Михаил Леонидович – математик, доктор наук. Преподавал в университете. Вдовец, видный мужчина. Ни о чём таком она в тот вечер и подумать не смела, давно предопределив, что эта часть человеческого бытия ею уже однажды пройдена. Михаил оказался не только хорошим математиком, но и отличным собеседником, при этом прекрасно разбирался в искусстве, особенно в русском. Его любимым художником был Петров-Водкин, и они сошлись во мнении, что он – целая эпоха в истории русской советской живописи, искренний и неподражаемый символист. Потом был Большой театр с балетом «Лебединое озеро», прогулки по старому Арбату и Кутузовскому проспекту, крепкий кофе и котлета по-киевски в ресторане «Прага». Его общество было приятным, и казалось, никаких попыток на сближение он не предпринимает, всё на уровне чудесного времяпрепровождения.
Она сообщала о своём очередном приезде, и он составлял культурную программу, учитывая все пристрастия Летиции. Михаил приходил на встречу с букетом цветов и провожал её на Ленинградском вокзале с обязательной красивой коробкой шоколадных конфет.
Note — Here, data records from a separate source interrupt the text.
-- ==== Sys2Proof/Machine/Registers.lean ====
section
/-! DEFINITION. The management register space (R343, R439, R458, R495, R530, R531, R548 to R558) and the commands that
reach it: READ_REG, WRITE_REG, and WRITE_REG to RESET_REQ, RESET_READMIT and HEALTH_EVENTS. -/

namespace Sys2Proof.Machine

/-- A field of a register as one session reads it: the roles its Roles column lists, its lowest bit, and its value. -/
structure RegField where
  roles : List Role
  lo : Nat
  val : Nat
  deriving DecidableEq, Repr

/-- A mapped word: its fields. -/
abbrev RegWord := List RegField

/-- Role lists of the register tables. -/
def rOMV : List Role := [.own, .mgt, .vnd]
def rOM : List Role := [.own, .mgt]
def rOTMO : List Role := [.own, .ten, .mgt, .obs]
def rVOM : List Role := [.vnd, .own, .mgt]
def rO : List Role := [.own]

/-- Who reads: the session's role, and its chase for TEN*. -/
def Session.own (se : Session) (c : Nat) : List Role := if se.role = .ten ∧ se.chase = c then [.ten] else []

/-- OWN and the chase's own tenant. -/
def Session.star (se : Session) (c : Nat) : List Role := .own :: se.own c

/-- A word with one field of 32 bits. -/
def word32 (roles : List Role) (v : Nat) : RegWord := [⟨roles, 0, v % 2 ^ 32⟩]

/-- A reserved word: it reads as zero for every role, which is no violation (R550; DEDUCED, log 30). -/
def reservedWord : RegWord := [⟨allRoles, 0, 0⟩]

/-- The low or high word of a 64-bit value (R552). -/
def word64 (roles : List Role) (v : Nat) (hi : Bool) : RegWord := word32 roles (if hi then v / 2 ^ 32 else v)

/-- Whether a role reads event counts at 1 ms boundaries (R553). -/
def coarse (r : Role) : Bool := r == .own || r == .obs

/-- The timebase as the role's counts see it (R553). -/
def seenNs (s : State) (r : Role) : Nat := roundNs r s.now

/-- START_STATUS (R548). -/
def startStatus (s : State) : RegWord :=
  [⟨rVOM, 25, b2n s.boot.bootnetBad⟩, ⟨rVOM, 24, s.boot.bootSrc % 2⟩, ⟨rVOM, 16, s.boot.fwReject % 256⟩,
    ⟨rVOM, 8, s.boot.failCode % 256⟩, ⟨allRoles, 0, s.boot.state % 8⟩]

/-- Whether private JTAG instructions are open (R415, R418). -/
def debugOpen (s : State) : Bool := s.fuses.lifecycle == 0 || (s.fuses.lifecycle == 3 && !s.fuses.udsIntact)

/-- LC_STATUS (R439). -/
def lcStatus (s : State) : RegWord :=
  [⟨allRoles, 16, s.fuses.rollback % 256⟩, ⟨allRoles, 8, (s.boot.fw.map Firmware.svn).getD 0 % 256⟩,
    ⟨allRoles, 2, b2n (debugOpen s)⟩, ⟨allRoles, 0, s.fuses.lifecycle % 4⟩]

/-- ID and LIFECYCLE blocks. -/
def idWord (s : State) (a : Nat) : Option RegWord :=
  if a = 0 then some (word32 allRoles s.fuses.vendorNum)
  else if a = 4 then some [⟨allRoles, 16, 0x5A39⟩, ⟨allRoles, 8, s.fuses.stepping % 256⟩]
  else if a = 0x10 then some (startStatus s)
  else if 0x20 ≤ a ∧ a ≤ 0x2C then some (word32 allRoles (s.fuses.serial / 2 ^ (8 * (a - 0x20))))
  else if a = 0x1000 then some (lcStatus s)
  else if 0x1004 ≤ a ∧ a ≤ 0x100C then some reservedWord
  else if 0x1010 ≤ a ∧ a ≤ 0x103C then some (word32 allRoles (field (ownerDigest s) (a - 0x1010) 4))
  else none

/-- PACE block (R343): its values are live for every role; SLOW_NS is time-valued. -/
def paceWord (s : State) (r : Role) (o : Nat) : Option RegWord :=
  if o = 0 then some [⟨rOTMO, 16, s.power.sustBin % 32⟩, ⟨rOTMO, 8, s.power.admBin % 32⟩, ⟨rOTMO, 0, s.power.curBin % 32⟩]
  else if o = 4 then some (word32 rOM s.power.slowCount)
  else if o = 8 ∨ o = 12 then some (word64 rOM (roundNs r s.power.slowNs) (o == 12))
  else if o = 0x10 then some [⟨rOTMO, 0, 0x01B3⟩]
  else if 0x100 ≤ o ∧ o < 0x100 + 4 * 28 then some [⟨rOTMO, 0, tauPs s ((o - 0x100) / 4) % 65536⟩]
  else none

/-- Which cap is the effective one (R530 CAP_SRC). -/
def capSrc (s : State) : Nat :=
  if s.power.grant then 3
  else if s.power.alert ∧ alertCap s ≤ sustCap s then 2
  else if sustCap s < 3200 then 1 else 0

/-- A measured value: the management controller reads the 10 ms average i (R411). -/
def measured (s : State) (r : Role) (v i : Nat) : Nat := if r = .mgt then s.thermal.avg.getD i 0 else v

/-- POWER block (R530). -/
def powerWord (s : State) (r : Role) (o : Nat) : Option RegWord :=
  let p := s.power
  let t := s.thermal
  if o = 0 then some [⟨rOM, 25, p.throttle % 8⟩, ⟨rOM, 19, t.senseOpen % 64⟩, ⟨rOM, 16, s.boot.stopCause % 8⟩,
    ⟨rOM, 7, b2n t.inputOor⟩, ⟨rOM, 6, b2n t.floor⟩, ⟨rOM, 5, b2n (limiterHolds s)⟩, ⟨rOM, 4, b2n p.hold⟩, ⟨rOM, 3, b2n p.alert⟩,
    ⟨rOM, 2, b2n p.grant⟩, ⟨rOM, 0, capSrc s⟩]
  else if o = 4 then some [⟨rOM, 16, alertCap s % 65536⟩, ⟨rOM, 0, effCap s % 65536⟩]
  else if o = 8 then some [⟨rOM, 16, measured s r t.vin 0 % 65536⟩,
    ⟨rOM, 0, (if r = .mgt then t.pinMgt else t.pinOwn) % 65536⟩]
  else if o = 12 then some [⟨rOM, 0, p.ledger % 2048⟩]
  else if o = 0x10 then some (word32 rOM (if coarse r then s.snap.holdCount else p.holdCount))
  else if o = 0x14 ∨ o = 0x18 then some (word64 rOM (roundNs r p.holdNs) (o == 0x18))
  else none

/-- THERMAL block (R531). -/
def thermalWord (s : State) (r : Role) (o : Nat) : Option RegWord :=
  let t := s.thermal
  if o = 0 then some [⟨rOM, 24, t.hotDie % 8⟩, ⟨rOM, 16, measured s r t.tjMax 1 % 256⟩, ⟨rOM, 8, measured s r t.tjPred 2 % 256⟩]
  else if o = 4 then some [⟨rOM, 16, s.fuses.tauTh % 65536⟩, ⟨rOM, 0, s.fuses.rth % 65536⟩]
  else none

/-- HEALTH block (R439, R549). -/
def healthWord (s : State) (r : Role) (o : Nat) : Option RegWord :=
  let h := s.health
  if o = 0 then some [⟨rO, 0, h.evOwn % 32⟩]
  else if o = 4 then some [⟨[.mgt], 0, h.evMgt % 32⟩]
  else if o = 8 ∨ o = 12 ∨ o = 0x18 ∨ o = 0x1C then some reservedWord
  else if o = 0x10 then some (word32 rO s.snap.viol)
  else if o = 0x14 then some [⟨rOMV, 16, h.ddrLost % 65536⟩, ⟨rOMV, 0, h.hbmLost % 65536⟩]
  else if 0x20 ≤ o ∧ o < 0x58 then
    let k := (o - 0x20) / 8
    some (word64 (if k = 6 then rO else rOMV) ((if coarse r then s.snap.cnt else h.cnt).getD k 0) (o % 8 == 4))
  else none

/-- STALL block (R556): the session's own chase for TEN, the sum of stall times over every chase for OWN. -/
def stallWord (s : State) (se : Session) (o : Nat) : Option RegWord :=
  if o < 0x40 then
    let k := o / 8
    let v := match se.role with
      | .ten => (chase s se.chase).stall.getD k 0
      | r => roundNs r ((s.chases.map fun e => e.2.stall.getD k 0).foldl (· + ·) 0)
    some (word64 [.own, .ten] v (o % 8 == 4))
  else if o ≤ 0x94 then
    let j := (o - 0x40) / 4
    let ch := chase s se.chase
    some (word32 [.ten] (if j = 21 then ch.misregs.length else ch.chev.getD j 0))
  else none

/-- Counted resets of a domain within a window of w ns that ends at t (R492). -/
def resetsWithin (s : State) (domain w t : Nat) : Nat :=
  s.faults.counted.countP fun e => e.1 == domain && decide (e.2 ≤ t ∧ t < e.2 + w + 1)
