-- ==== Sys2Proof/Machine/Galley.lean ====
section
/-! DEFINITION. Galleys, feeders, drains and the slip path (R266 to R291). -/

namespace Sys2Proof.Machine

/-! ### Streams of a tensor (R269, R281) -/

/-- Bytes of n elements of a tensor, packed by R70. -/
def TensorCfg.packedLen (t : TensorCfg) (n : Nat) : Nat :=
  match fmtBits t.format with
  | 4 => ceilDiv n 2
  | 6 => 3 * ceilDiv n 4
  | w => n * (w / 8)

/-- Bytes of a tensor's elements in walk order. -/
def TensorCfg.streamLen (t : TensorCfg) : Nat := t.packedLen t.count

/-- Whether a descriptor reads its object through the window (R261). -/
def throughWindow (t : TensorCfg) (o : Obj) : Bool := t.tier == 1 && o.tier == 2 && !o.isMutable

/-- Where a byte of an object is read: tier, physical address; none while its window block is not filled (R261,
R263). The source of a finished move fills no window block any more: its home is read instead (R259). -/
def objPlace (t : TensorCfg) (o : Obj) (off : Nat) : Option (Bool × Nat) :=
  if throughWindow t o then
    match o.win.find? fun w => w.2.1 == some (off / blockBytes) with
    | some w => some (true, w.1 * blockBytes + off % blockBytes)
    | none => if o.window = 0 then some (o.isH, objPA o off) else none
  else some (o.isH, objPA o off)

/-- A byte of a tier with its granule's spoil mark (R241). -/
def tierByte (s : State) (p : Bool × Nat) : Nat × Bool :=
  let m := tier s p.1
  if isLost m p.1 p.2 then (0, true) else ((memRead m.bytes p.2).toNat, m.spoil.any (· == p.2 / 64))

/-- Element p of a tensor as it is read, with its spoil mark. -/
def srcElt (s : State) (t : TensorCfg) (o : Obj) (p : Nat) : Nat × Bool :=
  let (a, b, sh) := elemAddr t.format t.offset (t.elemOffset p)
  let bytes := (List.range (b - a + 1).toNat).map fun i => match objPlace t o (a.toNat + i) with
    | some q => tierByte s q
    | none => (0, false)
  (nbits (bytes.foldr (fun e v => e.1 + 256 * v) 0) sh (fmtBits t.format), bytes.any Prod.snd)

/-- Byte k of a tensor's stream; zero beyond its end. -/
def streamByte (s : State) (t : TensorCfg) (o : Obj) (k : Nat) : Byte × Bool :=
  let w := fmtBits t.format
  let p0 := 8 * k / w
  let es := ((List.range ((8 * k + 7) / w - p0 + 1)).map (p0 + ·)).map fun p =>
    if p < t.count then srcElt s t o p else (0, false)
  let v := es.foldr (fun e v => e.1 + 2 ^ w * v) 0
  (BitVec.ofNat 8 (v / 2 ^ (8 * k - p0 * w)), es.any Prod.snd)

/-- Object bytes that the elements of stream bytes [off, off + n) occupy. -/
def streamSpan (t : TensorCfg) (off n : Nat) : List Nat :=
  let w := fmtBits t.format
  ((List.range (ceilDiv (8 * (off + n)) w - 8 * off / w)).map (8 * off / w + ·)).filter (· < t.count) |>.flatMap fun p =>
    let (a, b, _) := elemAddr t.format t.offset (t.elemOffset p)
    (List.range (b - a + 1).toNat).map (a.toNat + ·)

/-- Cut a run of marked bytes into granules, the last one completed with zeros. -/
def toGranules : Nat → List (Byte × Bool) → List Granule
  | 0, _ => []
  | n + 1, l => ⟨padTo 64 ((l.take 64).map Prod.fst), (l.take 64).any Prod.snd⟩ :: toGranules n (l.drop 64)

/-! ### Inbound galleys: feeders (R269 to R279) -/

/-- The feeder engine of a tile pair's inbound galleys: FE_0 for columns 0 to 3, FE_1 for 4 to 7 (R276). -/
def feederOf (t : Nat) : Nat := 2 * (t / 64) + (if t / 8 % 8 < 4 then 0 else 1)

/-- Chunks of a stream (R269). -/
def chunkCount (d : TensorCfg) (len : Nat) : Nat := ceilDiv len (d.slotg * 64)

/-- An inbound galley whose pass injects: chase, forme, descriptor, galley and the pass (R271). -/
structure InGalley where
  c : Nat
  forme : Image
  d : TensorCfg
  g : Galley
  n : Nat
  a : ArrayPass

/-- The galley of a tile pair that a feeder or the slip path may serve now: its chase is not fenced and no power hold
lasts (R275, R521). -/
def inGalley (s : State) (t tid : Nat) : Option InGalley :=
  if s.power.hold then none
  else
    match liveTile s t, galley (tile s t) tid with
    | some c, some g =>
      match formeFor s c t with
      | some i =>
        match (galleysOf i.body 1).find? fun d => d.stile == t && d.tid == tid, g.pass with
        | some d, some n =>
          match (kgetD (chase s c).array i.formeId []).getLast? with
          | some a => if a.req = n ∧ g.passDone = false then some ⟨c, i, d, g, n, a⟩ else none
          | none => none
        | _, _ => none
      | none => none
    | _, _ => none

/-- Length of the galley's stream and the bytes of it available at the source. -/
def InGalley.stream (k : InGalley) (s : State) : Nat × Nat :=
  if k.d.gtid = 0xFFF then
    match req s k.n with
    | some r => let i := passInput r k.a; (i.2, i.1.length)
    | none => (0, 0)
  else
    match tensorOf k.forme.body k.d.gtid with
    | some t => (t.streamLen, t.streamLen)
    | none => (0, 0)

/-- Whether the galley's input goes by the slip path (R285). -/
def InGalley.slips (k : InGalley) (s : State) : Bool :=
  k.d.gtid == 0xFFF && decide ((k.stream s).1 ≤ 256 ∧ (k.stream s).1 ≤ k.d.slotg * 64)

/-- Bytes of chunk j. -/
def InGalley.chunkLen (k : InGalley) (s : State) (j : Nat) : Nat :=
  Nat.min (k.d.slotg * 64) ((k.stream s).1 - j * (k.d.slotg * 64))

/-- Whether the next chunk is available and the slot at HEAD is EMPTY (R272, R276). -/
def InGalley.fillable (k : InGalley) (s : State) : Bool :=
  !k.slips s && decide (k.g.chunk < chunkCount k.d (k.stream s).1) &&
  decide (k.g.chunk * (k.d.slotg * 64) + k.chunkLen s k.g.chunk ≤ (k.stream s).2) &&
  k.g.slots[k.g.head]? == some .empty

/-- The galleys that a feeder may serve now, by key 4096 × tile + TID. -/
def feederGalleys (s : State) (f : Nat) : List Nat :=
  s.tiles.flatMap fun e =>
    if feederOf e.1 = f then
      (e.2.galleys.filter fun g => match inGalley s e.1 g.1 with | some k => k.fillable s | none => false).map
        fun g => 4096 * e.1 + g.1
    else []

/-- The next of a rising list of keys in cyclic order after a pointer. -/
def nextCyclic (ptr : Nat) (l : List Nat) : Option Nat :=
  match l.find? (ptr < ·) with
  | some k => some k
  | none => l.head?

/-- Mark the window blocks that a read touches as read last (R262). -/
def touchWindow (s : State) (c id : Nat) (offs : List Nat) : State :=
  let touch (w : Nat × Option Nat × Nat) : Nat × Option Nat × Nat :=
    if offs.any (fun x => w.2.1 == some (x / blockBytes)) then (w.1, w.2.1, s.now) else w
  modObj s c id fun o => { o with win := o.win.map touch }

/-- Granules of a chunk of the request input, as hub SRAM gives it (R475). -/
def inputGranules (b : Bytes) (off n : Nat) (errs : List (Nat × Nat)) : List Granule :=
  toGranules (ceilDiv n 64) (hubRead (((b.drop off).take n).map fun x => (x, false)) errs)

/-- WINDOW_END that a FILE_SUBMIT may be granted now: 4 MiB beyond what the galley has taken, within the input
budgets (R284, R370, R389). -/
def windowFor (s : State) (r : Req) : Nat :=
  let held : Nat := (r.input.map fun c => c.2.length).foldl (fun a b => a + b) (0 : Nat) - r.taken
  let free := Nat.min (8388608 - inputUse s (· == r.session)) (33554432 - inputUse s (fun _ => true))
  Nat.max r.windowEnd (Nat.min (r.taken + 4194304) (r.taken + held + free))

/-- Grant a FILE_SUBMIT its window: an ACCEPTED each time WINDOW_END rises by 1 MiB (R389). -/
def grantWindow (s : State) (n : Nat) : State :=
  match req s n with
  | some r =>
    let w := windowFor s r
    if r.kind = .file ∧ !r.state.final ∧ r.windowEnd + 1048576 ≤ w then
      replyLive (modReq s n fun q => { q with windowEnd := w }) r.session r.reqId St.accepted 0 (le 8 w)
    else s
  | none => s

/-- The slot at HEAD is FILLING, and HEAD and the stream advance (R272). -/
def takeHead (g : Galley) : Galley :=
  { g with slots := lset g.slots g.head .filling, head := (g.head + 1) % g.slots.length, chunk := g.chunk + 1 }

/-- Stall of a feeder whose source is late: a block that its window lacks, or a channel, bank or die that does not serve
(R244, R245, R263, R287, R481). -/
def sourceStall (s : State) (t : TensorCfg) (o : Obj) (offs : List Nat) : Option Nat :=
  let ps := offs.map (objPlace t o)
  if ps.any Option.isNone then some Wait.tierB
  else (ps.filterMap id).findSome? fun q => (accessStall s q.1 q.2).map Prod.snd

/-- Read chunk bytes [off, off + n) of a tensor from its object, as the step of the pass sees it: the reads are noted in
the window, spoiled granules that they deliver are counted, and so are granules of lost channels (R244, R252, R262). -/
def readChunk (s : State) (k : InGalley) (t : TensorCfg) (o : Obj) (off n : Nat) : State × List Granule :=
  let offs := streamSpan t off n
  let bytes := (List.range n).map fun i => streamByte s t o (off + i)
  let grans := offs.foldl (fun l x => nset l (x / 64)) ([] : List Nat)
  let spoiled := grans.filter fun g => offs.any fun x => x / 64 == g && match objPlace t o x with
    | some q => (tierByte s q).2
    | none => false
  let s := if spoiled.isEmpty then s else countSpoiled s k.c spoiled.length
  let s := countLost s (grans.filterMap fun g => objPlace t o (64 * g))
  (touchWindow s k.c o.objId offs, toGranules (ceilDiv n 64) bytes)

/-- The tensor that a galley streams from tier H or B, and its object as the step of the pass sees it. -/
def InGalley.source (k : InGalley) (s : State) : Option (TensorCfg × Obj) :=
  (tensorOf k.forme.body k.d.gtid).bind fun t => (findObj s k.c t.objId).map fun o => (t, o.seenBy k.a.step)

/-- The granules of chunk j of a galley's tensor, or the cause for which its source is late (R265). -/
def InGalley.fetch (k : InGalley) (s : State) (j : Nat) : Except Nat (State × List Granule) :=
  let off := j * (k.d.slotg * 64)
  let n := k.chunkLen s j
  match k.source s with
  | none => .ok (s, [])
  | some (t, o) =>
    match sourceStall s t o (streamSpan t off n) with
    | some cause => .error cause
    | none => .ok (readChunk s k t o off n)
Дожидался, пока поезд тронется, шёл следом и долго махал рукой, а ей становилось немного стыдно перед попутчиками – не девочка ведь такие сантименты разводить. Звонил крайне редко, скорее всего, от нежелания казаться назойливым. Пару раз приезжал в Питер, и они подолгу бродили по городу, посещали театры, сидели в кафе.
К себе никогда не звала и не понимала до конца, что между ними – дружба или что-то большее. Михаил Леонидович каждый раз галантно целовал руку на прощание и уходил, как ей казалось, немного грустным, будто что-то оставалось недосказанным. Их объединяло отсутствие детей и глубокая рана утраты, только для Миши – невосполнимая, а для Лютика – всегда полная болезненной памяти и смутной тревоги, что до конца так и не оправилась и всё так же любит Петю.
В начале мая неожиданно позвонил, сказал, что приехал в Ленинград на один день и по очень важному поводу. Они встретились у памятника Пушкину на площади Искусств. Михаил сидел на скамейке, о чём-то думал, уставившись на свои ботинки, в руках – нежный букетик ландышей. Выглядело это трогательно и по-доброму, и Летиция улыбнулась.